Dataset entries
---*---
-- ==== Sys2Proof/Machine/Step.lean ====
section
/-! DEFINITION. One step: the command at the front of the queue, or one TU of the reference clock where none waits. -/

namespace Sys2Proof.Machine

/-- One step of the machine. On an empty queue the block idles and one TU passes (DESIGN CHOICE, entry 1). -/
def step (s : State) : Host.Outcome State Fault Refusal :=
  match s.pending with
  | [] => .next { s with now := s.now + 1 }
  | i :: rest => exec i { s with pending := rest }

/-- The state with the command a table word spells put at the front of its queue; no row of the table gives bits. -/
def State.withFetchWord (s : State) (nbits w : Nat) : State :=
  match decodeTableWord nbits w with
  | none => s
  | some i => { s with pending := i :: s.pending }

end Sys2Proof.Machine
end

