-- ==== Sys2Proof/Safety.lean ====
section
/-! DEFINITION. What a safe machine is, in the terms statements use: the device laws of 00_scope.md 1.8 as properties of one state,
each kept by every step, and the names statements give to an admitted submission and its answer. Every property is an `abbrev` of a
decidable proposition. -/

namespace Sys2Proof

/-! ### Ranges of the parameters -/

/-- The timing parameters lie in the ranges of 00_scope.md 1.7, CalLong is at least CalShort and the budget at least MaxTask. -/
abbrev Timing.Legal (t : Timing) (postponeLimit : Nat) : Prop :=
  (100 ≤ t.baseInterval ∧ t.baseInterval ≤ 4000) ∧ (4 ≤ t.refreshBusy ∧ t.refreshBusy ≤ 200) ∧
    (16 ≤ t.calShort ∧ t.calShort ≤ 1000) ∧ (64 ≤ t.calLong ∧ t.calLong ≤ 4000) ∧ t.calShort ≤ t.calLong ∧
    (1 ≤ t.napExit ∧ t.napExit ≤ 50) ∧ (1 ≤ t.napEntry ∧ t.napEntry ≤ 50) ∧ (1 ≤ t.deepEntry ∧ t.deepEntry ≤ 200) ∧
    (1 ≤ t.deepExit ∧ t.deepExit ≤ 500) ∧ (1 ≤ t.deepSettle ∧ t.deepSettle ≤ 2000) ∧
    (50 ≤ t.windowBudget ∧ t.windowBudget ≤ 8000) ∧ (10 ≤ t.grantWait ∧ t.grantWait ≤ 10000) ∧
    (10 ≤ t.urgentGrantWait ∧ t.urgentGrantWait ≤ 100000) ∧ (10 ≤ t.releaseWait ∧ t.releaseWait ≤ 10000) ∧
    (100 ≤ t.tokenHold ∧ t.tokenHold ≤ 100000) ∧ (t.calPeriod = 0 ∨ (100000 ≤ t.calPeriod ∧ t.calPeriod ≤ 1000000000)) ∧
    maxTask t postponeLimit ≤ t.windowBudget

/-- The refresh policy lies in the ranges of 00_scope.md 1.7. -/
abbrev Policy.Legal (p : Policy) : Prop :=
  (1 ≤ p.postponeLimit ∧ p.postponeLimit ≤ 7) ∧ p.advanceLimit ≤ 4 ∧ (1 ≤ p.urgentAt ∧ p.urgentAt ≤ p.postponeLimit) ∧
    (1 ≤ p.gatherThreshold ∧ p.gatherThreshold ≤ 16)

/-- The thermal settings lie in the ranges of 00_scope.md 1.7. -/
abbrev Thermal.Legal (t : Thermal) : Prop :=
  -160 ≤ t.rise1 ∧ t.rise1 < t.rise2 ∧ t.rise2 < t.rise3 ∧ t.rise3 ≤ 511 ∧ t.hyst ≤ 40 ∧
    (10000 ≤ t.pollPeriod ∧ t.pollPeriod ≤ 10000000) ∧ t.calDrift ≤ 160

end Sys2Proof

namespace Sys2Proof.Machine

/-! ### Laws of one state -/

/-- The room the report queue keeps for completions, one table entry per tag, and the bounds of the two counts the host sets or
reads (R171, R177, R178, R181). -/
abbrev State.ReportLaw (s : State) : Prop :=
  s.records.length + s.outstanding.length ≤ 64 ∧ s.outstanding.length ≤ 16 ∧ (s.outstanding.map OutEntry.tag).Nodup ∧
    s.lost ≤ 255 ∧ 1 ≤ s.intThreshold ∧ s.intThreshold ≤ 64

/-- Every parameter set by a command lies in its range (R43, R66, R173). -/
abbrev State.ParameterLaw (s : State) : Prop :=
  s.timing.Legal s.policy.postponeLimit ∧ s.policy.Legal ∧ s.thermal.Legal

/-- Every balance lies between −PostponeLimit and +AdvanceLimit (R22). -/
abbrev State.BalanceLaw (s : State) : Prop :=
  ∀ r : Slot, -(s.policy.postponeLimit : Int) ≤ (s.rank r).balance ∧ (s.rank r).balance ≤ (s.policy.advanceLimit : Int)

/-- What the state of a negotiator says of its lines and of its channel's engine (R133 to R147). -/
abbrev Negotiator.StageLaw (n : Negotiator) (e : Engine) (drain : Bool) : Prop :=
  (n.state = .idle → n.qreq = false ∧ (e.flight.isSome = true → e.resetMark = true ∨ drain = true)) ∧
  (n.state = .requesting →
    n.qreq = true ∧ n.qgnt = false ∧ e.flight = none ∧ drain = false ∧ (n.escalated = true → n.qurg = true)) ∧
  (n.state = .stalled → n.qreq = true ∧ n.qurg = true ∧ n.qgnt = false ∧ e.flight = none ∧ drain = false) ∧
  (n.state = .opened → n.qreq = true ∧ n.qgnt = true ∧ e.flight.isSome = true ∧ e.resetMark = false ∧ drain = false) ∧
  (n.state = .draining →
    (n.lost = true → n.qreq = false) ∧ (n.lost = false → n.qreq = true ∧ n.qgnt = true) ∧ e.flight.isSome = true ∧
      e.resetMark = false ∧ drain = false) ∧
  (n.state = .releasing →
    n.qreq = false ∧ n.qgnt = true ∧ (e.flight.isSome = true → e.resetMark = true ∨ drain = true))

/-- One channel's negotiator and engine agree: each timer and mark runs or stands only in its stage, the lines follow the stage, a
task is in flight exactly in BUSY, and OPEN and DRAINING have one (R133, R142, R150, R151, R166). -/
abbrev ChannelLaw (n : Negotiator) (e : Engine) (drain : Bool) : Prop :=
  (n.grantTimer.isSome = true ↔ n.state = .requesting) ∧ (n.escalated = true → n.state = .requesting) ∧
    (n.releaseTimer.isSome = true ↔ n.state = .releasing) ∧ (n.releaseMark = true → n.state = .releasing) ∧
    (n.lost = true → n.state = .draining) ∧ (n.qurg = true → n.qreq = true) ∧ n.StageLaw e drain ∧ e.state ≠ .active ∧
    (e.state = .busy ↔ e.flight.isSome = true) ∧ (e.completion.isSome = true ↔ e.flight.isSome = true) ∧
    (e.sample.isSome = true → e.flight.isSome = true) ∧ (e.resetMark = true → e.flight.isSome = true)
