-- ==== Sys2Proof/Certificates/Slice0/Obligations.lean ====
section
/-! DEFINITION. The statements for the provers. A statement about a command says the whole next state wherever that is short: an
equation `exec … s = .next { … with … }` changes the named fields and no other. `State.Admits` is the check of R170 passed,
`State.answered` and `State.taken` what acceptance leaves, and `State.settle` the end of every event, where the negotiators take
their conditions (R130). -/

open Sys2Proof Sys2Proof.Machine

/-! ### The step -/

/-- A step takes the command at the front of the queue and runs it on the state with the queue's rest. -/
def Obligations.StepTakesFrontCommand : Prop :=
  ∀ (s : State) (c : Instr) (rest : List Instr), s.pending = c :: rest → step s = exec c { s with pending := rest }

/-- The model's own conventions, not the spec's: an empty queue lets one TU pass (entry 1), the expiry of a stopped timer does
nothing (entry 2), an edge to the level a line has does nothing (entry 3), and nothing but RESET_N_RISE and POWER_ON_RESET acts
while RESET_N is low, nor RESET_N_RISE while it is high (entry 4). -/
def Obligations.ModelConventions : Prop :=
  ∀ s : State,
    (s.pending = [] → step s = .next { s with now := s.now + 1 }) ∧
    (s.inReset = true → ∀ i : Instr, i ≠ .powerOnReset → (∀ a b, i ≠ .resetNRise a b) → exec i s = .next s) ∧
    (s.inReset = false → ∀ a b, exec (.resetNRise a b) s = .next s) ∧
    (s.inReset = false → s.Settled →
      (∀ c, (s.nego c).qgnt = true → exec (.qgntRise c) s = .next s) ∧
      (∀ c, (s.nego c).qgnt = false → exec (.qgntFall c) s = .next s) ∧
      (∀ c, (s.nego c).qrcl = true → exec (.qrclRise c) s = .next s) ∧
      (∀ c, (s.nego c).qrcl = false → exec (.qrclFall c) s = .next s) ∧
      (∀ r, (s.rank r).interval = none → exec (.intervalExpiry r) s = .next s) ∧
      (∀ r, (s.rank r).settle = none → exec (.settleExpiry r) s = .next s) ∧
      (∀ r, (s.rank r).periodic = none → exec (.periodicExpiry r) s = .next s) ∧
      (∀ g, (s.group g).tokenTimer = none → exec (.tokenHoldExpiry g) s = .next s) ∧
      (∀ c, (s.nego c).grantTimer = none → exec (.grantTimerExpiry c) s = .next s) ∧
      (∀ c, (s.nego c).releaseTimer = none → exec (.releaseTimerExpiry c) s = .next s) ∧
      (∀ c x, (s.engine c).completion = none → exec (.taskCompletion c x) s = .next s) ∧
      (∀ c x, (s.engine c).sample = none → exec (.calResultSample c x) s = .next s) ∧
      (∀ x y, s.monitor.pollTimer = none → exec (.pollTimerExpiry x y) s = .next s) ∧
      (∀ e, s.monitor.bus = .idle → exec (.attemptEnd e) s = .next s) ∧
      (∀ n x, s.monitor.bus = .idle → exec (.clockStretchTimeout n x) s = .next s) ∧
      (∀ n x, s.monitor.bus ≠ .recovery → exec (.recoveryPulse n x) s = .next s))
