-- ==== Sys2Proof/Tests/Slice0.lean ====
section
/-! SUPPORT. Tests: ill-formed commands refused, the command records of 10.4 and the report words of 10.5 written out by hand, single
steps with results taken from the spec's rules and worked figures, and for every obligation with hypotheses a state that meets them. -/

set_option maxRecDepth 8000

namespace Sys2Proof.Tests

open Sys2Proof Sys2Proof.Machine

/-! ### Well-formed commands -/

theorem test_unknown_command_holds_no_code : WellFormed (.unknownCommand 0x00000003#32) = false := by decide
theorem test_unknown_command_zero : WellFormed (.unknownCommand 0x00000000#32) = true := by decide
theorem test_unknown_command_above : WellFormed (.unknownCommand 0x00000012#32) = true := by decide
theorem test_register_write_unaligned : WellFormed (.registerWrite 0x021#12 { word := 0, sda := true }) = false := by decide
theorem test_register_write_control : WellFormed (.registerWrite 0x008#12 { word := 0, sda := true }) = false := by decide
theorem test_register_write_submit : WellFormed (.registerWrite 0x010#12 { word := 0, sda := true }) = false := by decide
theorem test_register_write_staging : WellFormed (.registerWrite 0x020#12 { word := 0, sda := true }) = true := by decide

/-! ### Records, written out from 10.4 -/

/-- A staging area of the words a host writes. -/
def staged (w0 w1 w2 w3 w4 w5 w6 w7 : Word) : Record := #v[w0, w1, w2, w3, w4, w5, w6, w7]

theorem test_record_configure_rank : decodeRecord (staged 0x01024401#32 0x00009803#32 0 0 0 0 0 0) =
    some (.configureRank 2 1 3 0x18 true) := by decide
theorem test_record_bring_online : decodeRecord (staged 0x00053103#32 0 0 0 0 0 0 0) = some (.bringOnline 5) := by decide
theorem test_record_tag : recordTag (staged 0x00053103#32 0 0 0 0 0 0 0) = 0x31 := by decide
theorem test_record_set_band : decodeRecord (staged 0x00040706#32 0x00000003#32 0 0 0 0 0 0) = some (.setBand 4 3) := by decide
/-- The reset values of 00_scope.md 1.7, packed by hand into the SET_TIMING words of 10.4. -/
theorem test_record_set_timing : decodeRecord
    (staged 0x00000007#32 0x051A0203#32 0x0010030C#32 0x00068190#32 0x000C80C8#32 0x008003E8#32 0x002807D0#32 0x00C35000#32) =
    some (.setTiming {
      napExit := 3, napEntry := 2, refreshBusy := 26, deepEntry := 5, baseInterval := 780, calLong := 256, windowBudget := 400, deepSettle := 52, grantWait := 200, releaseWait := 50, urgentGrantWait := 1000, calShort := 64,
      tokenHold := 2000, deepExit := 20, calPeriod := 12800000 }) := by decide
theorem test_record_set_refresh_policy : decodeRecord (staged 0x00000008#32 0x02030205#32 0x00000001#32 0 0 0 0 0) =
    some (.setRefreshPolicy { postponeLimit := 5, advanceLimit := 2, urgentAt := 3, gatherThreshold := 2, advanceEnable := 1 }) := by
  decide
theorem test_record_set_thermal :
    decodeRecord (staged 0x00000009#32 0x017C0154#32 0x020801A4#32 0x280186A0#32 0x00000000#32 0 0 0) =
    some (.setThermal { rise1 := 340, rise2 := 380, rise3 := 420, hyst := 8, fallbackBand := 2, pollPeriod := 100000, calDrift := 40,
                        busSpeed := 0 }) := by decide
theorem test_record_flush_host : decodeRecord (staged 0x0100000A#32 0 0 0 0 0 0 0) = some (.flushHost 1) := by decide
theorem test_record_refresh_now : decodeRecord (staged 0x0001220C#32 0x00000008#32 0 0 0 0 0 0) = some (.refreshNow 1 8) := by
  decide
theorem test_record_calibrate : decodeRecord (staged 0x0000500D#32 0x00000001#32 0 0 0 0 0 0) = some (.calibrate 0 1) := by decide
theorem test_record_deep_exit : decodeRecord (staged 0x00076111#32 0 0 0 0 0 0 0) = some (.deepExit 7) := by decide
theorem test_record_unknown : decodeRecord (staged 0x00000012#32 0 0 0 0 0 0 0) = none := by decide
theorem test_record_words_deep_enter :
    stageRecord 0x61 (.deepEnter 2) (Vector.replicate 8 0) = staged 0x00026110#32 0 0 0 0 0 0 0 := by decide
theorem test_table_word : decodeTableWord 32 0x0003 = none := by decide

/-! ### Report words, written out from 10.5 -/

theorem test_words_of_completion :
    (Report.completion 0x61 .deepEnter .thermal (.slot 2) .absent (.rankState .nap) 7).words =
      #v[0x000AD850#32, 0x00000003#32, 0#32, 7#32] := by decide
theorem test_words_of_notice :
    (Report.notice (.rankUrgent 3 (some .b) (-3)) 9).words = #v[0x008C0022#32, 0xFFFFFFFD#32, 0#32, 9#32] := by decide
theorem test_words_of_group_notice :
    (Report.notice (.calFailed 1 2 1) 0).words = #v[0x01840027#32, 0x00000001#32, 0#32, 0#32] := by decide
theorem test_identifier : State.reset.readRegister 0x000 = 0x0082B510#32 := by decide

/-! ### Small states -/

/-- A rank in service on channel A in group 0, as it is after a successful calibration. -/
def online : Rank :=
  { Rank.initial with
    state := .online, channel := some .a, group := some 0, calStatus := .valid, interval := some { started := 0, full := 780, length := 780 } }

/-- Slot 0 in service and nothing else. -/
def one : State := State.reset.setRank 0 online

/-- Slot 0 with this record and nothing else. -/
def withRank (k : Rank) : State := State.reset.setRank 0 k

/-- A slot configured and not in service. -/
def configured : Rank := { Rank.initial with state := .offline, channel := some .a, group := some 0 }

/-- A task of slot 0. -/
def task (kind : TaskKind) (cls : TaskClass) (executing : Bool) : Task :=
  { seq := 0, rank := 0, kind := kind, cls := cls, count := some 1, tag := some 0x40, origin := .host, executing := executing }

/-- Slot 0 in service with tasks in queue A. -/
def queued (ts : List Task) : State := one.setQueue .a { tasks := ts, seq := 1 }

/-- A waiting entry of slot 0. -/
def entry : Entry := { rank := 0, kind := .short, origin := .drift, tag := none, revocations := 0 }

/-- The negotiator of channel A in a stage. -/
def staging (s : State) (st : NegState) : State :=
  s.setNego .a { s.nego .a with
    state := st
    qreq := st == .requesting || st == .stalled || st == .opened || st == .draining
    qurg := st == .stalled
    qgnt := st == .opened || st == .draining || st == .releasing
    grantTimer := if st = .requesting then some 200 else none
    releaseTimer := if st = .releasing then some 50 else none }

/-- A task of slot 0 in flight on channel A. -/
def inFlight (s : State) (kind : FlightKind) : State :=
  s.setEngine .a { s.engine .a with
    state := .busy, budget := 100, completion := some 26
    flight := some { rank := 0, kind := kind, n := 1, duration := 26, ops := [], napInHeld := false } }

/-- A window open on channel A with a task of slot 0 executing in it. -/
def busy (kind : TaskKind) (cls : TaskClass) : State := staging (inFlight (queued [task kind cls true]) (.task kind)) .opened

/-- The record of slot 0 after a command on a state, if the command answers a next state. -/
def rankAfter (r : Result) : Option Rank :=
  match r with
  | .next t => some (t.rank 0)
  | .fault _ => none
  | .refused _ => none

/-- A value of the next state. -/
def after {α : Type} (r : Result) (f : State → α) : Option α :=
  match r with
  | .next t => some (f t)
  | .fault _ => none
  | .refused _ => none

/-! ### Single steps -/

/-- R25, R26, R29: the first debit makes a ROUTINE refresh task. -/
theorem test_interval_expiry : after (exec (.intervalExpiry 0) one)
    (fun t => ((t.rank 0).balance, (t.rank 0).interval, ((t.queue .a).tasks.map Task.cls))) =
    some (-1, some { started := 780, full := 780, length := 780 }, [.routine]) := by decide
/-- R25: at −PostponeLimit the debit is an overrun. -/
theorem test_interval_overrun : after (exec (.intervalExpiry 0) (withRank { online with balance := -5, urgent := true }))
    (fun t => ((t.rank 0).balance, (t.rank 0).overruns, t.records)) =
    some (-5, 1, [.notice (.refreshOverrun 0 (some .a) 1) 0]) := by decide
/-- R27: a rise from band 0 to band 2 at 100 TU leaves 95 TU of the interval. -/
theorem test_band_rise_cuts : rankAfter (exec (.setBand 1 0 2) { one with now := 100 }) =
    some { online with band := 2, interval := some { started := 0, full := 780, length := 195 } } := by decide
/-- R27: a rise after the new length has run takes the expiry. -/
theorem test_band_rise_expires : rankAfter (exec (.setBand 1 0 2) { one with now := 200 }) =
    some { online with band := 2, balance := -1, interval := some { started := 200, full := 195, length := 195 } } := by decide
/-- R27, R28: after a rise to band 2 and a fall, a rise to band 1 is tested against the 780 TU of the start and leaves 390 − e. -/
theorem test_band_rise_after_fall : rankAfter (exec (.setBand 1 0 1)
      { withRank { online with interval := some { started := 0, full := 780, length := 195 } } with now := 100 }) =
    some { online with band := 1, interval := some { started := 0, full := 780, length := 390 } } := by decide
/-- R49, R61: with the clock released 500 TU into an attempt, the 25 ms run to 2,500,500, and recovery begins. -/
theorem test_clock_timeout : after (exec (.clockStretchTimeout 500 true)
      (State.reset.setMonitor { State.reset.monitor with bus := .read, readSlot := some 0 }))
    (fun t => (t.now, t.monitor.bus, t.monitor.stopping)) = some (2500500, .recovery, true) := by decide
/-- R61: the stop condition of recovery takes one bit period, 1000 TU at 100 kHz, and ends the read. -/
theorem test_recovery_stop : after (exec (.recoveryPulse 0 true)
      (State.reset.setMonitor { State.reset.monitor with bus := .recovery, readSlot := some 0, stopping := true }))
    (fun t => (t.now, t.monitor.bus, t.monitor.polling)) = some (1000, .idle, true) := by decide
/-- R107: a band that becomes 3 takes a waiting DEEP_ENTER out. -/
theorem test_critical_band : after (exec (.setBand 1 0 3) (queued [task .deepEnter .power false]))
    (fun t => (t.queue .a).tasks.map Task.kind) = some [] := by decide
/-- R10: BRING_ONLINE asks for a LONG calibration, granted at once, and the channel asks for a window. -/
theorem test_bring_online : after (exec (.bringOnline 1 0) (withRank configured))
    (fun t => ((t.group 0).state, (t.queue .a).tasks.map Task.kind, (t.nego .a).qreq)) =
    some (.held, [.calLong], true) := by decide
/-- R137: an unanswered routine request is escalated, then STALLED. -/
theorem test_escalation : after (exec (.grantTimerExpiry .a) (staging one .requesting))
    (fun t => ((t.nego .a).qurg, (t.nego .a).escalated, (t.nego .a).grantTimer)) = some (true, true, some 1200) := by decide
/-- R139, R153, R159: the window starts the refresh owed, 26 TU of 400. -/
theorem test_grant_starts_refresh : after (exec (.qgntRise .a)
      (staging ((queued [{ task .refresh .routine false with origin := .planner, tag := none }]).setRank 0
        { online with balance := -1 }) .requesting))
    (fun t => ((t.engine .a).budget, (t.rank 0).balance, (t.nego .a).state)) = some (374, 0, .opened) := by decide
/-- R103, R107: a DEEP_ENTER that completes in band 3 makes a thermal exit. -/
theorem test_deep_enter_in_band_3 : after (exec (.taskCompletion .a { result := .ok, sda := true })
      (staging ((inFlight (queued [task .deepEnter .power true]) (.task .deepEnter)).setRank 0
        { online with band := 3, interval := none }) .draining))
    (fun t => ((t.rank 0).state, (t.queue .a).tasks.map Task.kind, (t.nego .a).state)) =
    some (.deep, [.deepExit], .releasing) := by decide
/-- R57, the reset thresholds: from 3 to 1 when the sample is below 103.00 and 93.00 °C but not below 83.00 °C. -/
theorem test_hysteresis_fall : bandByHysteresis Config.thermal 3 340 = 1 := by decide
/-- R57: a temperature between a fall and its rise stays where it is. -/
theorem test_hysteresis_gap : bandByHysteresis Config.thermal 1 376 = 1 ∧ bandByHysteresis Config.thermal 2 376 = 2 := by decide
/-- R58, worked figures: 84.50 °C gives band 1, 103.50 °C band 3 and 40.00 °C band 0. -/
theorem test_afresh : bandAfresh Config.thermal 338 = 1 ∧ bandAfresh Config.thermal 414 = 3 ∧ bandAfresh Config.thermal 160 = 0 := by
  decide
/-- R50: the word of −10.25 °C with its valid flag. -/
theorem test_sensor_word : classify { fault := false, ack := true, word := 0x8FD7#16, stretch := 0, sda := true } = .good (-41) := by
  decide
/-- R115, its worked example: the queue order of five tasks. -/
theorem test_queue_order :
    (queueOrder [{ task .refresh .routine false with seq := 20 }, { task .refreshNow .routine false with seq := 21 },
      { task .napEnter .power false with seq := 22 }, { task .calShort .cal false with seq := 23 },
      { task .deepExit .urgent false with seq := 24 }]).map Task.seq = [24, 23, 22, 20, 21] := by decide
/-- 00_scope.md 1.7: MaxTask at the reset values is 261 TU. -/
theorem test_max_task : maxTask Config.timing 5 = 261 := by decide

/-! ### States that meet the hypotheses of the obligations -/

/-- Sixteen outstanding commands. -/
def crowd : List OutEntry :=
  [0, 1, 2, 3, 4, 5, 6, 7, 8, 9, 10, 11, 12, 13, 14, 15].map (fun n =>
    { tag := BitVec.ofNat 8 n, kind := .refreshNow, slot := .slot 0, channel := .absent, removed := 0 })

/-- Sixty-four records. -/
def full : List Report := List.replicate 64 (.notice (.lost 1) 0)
---*---
From the data above, show each line that contains "urgentGrantWait".

Expected answer:
    (10 ≤ t.urgentGrantWait ∧ t.urgentGrantWait ≤ 100000) ∧ (10 ≤ t.releaseWait ∧ t.releaseWait ≤ 10000) ∧
      napExit := 3, napEntry := 2, refreshBusy := 26, deepEntry := 5, baseInterval := 780, calLong := 256, windowBudget := 400, deepSettle := 52, grantWait := 200, releaseWait := 50, urgentGrantWait := 1000, calShort := 64,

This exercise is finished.